Stored items:

-.-.-

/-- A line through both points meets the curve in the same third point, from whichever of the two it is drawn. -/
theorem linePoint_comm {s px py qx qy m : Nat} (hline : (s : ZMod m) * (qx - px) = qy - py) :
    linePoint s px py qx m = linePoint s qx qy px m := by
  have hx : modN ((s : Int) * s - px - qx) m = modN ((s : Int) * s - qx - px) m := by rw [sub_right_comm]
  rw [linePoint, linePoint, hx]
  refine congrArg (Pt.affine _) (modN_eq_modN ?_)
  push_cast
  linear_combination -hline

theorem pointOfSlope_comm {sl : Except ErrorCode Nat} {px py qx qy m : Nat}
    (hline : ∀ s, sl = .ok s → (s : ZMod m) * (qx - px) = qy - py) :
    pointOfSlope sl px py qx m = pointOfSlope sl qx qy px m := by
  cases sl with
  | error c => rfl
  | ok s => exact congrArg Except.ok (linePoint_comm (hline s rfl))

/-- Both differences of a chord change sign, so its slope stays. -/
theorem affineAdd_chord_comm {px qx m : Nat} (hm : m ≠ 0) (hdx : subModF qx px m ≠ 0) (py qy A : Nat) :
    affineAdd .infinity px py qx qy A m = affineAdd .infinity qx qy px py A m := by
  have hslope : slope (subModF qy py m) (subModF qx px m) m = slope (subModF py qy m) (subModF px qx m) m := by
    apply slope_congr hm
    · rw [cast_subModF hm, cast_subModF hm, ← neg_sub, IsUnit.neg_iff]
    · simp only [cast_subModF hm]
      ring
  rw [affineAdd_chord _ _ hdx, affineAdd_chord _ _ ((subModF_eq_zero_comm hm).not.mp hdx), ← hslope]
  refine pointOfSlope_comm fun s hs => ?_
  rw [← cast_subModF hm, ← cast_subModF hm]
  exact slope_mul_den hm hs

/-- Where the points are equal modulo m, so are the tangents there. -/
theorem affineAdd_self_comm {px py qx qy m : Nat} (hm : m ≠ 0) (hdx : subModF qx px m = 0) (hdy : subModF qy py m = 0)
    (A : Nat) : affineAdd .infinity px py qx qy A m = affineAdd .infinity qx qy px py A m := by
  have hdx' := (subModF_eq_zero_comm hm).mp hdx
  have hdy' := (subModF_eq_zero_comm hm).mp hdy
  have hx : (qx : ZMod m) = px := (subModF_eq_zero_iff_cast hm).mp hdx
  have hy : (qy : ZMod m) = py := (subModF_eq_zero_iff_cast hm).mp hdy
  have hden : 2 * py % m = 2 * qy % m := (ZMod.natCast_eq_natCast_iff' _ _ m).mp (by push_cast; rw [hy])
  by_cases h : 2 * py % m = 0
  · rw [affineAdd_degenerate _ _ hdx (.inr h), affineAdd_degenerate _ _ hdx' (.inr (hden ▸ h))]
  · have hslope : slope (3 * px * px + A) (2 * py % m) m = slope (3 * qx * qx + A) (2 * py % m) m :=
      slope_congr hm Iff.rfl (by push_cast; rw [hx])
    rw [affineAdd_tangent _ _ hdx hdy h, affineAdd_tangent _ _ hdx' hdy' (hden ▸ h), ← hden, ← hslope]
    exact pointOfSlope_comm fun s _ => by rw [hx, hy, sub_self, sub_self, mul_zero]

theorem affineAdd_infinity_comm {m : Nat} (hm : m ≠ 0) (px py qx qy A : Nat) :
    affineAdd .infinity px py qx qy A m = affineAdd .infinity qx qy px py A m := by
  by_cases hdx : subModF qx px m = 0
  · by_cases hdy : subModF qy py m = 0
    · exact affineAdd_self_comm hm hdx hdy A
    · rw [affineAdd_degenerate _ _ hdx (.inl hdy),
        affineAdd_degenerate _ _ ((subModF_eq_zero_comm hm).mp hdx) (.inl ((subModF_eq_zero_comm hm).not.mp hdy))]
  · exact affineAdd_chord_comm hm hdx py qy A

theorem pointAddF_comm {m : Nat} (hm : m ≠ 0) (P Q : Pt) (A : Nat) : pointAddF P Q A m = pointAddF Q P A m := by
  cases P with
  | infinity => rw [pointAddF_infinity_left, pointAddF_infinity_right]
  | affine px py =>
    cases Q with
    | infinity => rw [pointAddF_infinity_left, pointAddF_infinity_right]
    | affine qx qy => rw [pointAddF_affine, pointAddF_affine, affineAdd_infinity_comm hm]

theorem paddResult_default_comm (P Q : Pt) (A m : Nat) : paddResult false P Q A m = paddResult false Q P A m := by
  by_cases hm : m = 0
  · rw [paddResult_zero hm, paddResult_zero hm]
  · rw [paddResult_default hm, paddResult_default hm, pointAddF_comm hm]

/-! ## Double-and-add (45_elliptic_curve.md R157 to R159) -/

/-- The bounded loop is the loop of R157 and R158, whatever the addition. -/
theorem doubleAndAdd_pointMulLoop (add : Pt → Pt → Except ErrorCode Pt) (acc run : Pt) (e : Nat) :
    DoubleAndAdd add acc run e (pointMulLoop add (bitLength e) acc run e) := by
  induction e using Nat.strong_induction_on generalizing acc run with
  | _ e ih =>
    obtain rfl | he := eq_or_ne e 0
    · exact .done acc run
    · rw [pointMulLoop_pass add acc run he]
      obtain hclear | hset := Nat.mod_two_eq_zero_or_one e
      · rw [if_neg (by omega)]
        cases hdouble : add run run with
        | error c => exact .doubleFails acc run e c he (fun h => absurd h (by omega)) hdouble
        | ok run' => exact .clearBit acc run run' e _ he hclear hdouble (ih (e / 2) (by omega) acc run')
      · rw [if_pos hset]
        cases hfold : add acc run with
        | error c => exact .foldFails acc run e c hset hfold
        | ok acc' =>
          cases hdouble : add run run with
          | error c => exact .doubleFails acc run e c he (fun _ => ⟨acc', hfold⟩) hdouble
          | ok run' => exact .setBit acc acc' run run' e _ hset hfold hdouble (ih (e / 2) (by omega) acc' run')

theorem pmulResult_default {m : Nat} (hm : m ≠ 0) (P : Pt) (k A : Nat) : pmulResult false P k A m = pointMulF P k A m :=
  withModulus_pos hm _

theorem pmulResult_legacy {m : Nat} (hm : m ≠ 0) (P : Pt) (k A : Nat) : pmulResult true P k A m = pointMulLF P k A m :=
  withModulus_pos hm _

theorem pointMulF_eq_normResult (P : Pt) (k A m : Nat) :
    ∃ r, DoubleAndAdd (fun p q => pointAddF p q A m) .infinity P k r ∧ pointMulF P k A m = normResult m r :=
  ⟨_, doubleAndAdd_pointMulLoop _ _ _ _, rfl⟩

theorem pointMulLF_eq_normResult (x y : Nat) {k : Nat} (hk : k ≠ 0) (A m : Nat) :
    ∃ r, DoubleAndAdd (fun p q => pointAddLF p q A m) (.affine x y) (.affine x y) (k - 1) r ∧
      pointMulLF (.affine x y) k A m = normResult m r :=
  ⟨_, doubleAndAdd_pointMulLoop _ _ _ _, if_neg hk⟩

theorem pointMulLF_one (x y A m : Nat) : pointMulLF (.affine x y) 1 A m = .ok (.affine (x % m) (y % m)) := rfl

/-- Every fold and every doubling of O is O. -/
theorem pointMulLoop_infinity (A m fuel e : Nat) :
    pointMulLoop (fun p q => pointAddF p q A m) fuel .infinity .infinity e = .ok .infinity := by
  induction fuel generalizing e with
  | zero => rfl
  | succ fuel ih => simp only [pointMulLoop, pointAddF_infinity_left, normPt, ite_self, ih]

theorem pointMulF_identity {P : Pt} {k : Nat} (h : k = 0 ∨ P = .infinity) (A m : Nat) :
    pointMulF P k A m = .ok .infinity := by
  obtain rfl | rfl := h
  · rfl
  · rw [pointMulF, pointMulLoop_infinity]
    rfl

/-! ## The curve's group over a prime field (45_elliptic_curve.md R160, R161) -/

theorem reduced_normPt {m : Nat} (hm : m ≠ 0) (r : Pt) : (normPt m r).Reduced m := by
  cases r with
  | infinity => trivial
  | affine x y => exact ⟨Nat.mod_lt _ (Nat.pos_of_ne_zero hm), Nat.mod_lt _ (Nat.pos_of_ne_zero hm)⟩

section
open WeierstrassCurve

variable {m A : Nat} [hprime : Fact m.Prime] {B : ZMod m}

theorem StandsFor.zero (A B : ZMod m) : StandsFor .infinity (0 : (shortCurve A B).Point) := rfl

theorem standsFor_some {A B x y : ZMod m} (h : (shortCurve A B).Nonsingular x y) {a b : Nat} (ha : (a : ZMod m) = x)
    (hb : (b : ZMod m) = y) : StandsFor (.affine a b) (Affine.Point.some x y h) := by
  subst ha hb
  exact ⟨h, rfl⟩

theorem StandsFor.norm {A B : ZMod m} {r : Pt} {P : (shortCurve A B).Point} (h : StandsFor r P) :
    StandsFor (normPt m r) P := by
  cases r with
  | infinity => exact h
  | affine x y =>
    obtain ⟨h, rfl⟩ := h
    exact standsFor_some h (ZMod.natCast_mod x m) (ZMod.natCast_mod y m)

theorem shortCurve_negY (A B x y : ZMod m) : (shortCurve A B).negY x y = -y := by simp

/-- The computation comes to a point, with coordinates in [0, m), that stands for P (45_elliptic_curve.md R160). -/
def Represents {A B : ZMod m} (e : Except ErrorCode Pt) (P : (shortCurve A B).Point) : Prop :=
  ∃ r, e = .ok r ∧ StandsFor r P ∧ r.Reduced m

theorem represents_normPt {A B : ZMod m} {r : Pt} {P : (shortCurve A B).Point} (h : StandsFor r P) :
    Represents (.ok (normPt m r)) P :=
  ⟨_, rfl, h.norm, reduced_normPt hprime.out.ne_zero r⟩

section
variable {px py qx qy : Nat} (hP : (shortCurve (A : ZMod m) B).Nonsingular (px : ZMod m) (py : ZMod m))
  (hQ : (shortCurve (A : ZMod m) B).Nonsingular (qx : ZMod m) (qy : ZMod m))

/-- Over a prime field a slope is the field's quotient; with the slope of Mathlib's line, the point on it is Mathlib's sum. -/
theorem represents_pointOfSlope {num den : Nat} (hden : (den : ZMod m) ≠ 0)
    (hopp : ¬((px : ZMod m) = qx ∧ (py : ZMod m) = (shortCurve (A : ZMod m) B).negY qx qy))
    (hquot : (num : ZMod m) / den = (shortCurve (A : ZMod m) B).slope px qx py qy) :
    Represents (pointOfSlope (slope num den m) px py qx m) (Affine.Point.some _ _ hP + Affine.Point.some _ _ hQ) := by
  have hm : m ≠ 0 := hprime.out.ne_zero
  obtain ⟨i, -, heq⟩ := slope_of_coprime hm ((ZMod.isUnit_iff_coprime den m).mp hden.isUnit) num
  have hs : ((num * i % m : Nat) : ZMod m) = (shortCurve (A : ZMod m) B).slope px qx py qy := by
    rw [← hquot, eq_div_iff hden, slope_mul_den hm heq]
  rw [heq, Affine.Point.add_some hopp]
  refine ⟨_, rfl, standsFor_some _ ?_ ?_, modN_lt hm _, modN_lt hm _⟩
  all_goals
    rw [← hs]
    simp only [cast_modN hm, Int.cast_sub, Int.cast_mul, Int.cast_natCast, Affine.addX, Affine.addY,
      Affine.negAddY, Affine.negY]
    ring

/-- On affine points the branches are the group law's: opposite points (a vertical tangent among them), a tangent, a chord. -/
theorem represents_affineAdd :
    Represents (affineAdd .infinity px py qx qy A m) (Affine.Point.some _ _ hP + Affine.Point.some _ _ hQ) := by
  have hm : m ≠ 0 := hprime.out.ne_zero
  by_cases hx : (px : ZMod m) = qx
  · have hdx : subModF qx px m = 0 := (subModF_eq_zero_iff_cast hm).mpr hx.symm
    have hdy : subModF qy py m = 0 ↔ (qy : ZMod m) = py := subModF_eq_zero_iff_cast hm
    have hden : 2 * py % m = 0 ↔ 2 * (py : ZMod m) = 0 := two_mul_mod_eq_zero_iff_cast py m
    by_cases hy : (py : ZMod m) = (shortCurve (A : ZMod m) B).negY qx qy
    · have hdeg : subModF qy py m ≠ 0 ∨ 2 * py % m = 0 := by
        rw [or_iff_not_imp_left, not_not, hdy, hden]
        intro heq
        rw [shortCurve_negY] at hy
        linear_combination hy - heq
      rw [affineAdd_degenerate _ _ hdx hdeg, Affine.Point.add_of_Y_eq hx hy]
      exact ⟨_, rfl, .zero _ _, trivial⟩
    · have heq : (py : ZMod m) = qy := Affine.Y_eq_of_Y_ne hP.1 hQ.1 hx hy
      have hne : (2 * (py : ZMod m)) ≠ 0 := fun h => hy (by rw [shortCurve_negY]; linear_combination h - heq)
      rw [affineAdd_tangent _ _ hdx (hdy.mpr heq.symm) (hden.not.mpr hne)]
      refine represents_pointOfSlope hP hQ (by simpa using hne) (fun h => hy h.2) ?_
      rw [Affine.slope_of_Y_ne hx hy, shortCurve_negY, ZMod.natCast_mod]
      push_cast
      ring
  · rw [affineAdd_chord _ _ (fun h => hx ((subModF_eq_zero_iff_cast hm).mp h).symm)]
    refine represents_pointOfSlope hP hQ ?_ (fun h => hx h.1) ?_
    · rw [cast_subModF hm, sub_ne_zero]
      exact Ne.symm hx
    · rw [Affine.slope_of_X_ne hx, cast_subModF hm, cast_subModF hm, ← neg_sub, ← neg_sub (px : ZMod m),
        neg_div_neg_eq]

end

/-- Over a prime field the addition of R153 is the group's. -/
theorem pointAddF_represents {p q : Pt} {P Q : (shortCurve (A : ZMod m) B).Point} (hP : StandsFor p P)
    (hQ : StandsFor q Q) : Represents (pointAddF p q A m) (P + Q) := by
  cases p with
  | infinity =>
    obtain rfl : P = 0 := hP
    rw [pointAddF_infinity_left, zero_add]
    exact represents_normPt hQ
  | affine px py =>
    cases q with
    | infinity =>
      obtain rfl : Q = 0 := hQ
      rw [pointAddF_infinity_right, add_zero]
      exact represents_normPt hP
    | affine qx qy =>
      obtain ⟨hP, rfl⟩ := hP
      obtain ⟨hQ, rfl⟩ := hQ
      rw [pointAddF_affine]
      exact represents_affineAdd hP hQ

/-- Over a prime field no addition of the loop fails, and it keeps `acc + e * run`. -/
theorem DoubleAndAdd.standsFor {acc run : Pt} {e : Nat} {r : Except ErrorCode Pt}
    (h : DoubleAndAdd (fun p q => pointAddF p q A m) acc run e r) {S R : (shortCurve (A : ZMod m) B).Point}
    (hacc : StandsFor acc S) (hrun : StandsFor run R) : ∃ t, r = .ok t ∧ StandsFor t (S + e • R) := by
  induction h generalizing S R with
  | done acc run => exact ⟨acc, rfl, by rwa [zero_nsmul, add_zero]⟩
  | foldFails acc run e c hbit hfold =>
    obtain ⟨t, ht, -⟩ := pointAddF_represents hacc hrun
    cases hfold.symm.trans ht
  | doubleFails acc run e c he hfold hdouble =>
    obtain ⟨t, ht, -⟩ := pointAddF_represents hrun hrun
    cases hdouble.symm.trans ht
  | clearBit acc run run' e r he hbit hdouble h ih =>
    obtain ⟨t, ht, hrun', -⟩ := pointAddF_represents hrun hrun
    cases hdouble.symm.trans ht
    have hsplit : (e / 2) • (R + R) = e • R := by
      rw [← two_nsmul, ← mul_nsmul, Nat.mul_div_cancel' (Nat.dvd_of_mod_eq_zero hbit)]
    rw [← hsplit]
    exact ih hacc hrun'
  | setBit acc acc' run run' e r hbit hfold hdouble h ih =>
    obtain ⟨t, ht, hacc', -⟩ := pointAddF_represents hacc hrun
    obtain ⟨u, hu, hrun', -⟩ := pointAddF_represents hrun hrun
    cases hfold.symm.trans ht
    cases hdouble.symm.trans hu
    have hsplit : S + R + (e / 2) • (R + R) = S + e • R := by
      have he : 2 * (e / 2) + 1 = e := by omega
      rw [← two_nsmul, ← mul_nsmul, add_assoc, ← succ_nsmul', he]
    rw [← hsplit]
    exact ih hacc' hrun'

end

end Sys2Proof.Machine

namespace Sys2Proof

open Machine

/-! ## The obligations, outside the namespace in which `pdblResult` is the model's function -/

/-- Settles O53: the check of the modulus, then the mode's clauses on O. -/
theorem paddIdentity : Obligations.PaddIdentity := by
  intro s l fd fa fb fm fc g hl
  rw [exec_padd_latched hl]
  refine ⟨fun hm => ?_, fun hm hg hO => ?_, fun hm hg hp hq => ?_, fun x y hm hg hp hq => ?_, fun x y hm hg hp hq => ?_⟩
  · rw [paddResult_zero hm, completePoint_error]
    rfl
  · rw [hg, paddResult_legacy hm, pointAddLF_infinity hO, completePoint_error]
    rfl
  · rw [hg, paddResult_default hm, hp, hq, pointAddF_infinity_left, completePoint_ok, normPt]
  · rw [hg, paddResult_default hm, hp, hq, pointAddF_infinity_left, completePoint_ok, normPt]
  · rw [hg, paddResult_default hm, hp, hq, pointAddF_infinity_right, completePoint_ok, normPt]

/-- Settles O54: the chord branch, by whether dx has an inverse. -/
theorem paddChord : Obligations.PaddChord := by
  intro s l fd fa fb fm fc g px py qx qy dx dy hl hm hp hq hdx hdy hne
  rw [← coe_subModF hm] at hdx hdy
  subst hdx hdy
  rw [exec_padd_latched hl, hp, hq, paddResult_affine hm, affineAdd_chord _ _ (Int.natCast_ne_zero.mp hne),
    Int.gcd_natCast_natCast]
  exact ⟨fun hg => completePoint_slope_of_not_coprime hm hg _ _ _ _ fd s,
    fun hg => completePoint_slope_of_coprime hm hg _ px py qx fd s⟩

-.-.-

> [The problem]
Please show each line in the records above that contains "false".

> [Result]
theorem paddResult_default_comm (P Q : Pt) (A m : Nat) : paddResult false P Q A m = paddResult false Q P A m := by
theorem pmulResult_default {m : Nat} (hm : m ≠ 0) (P : Pt) (k A : Nat) : pmulResult false P k A m = pointMulF P k A m :=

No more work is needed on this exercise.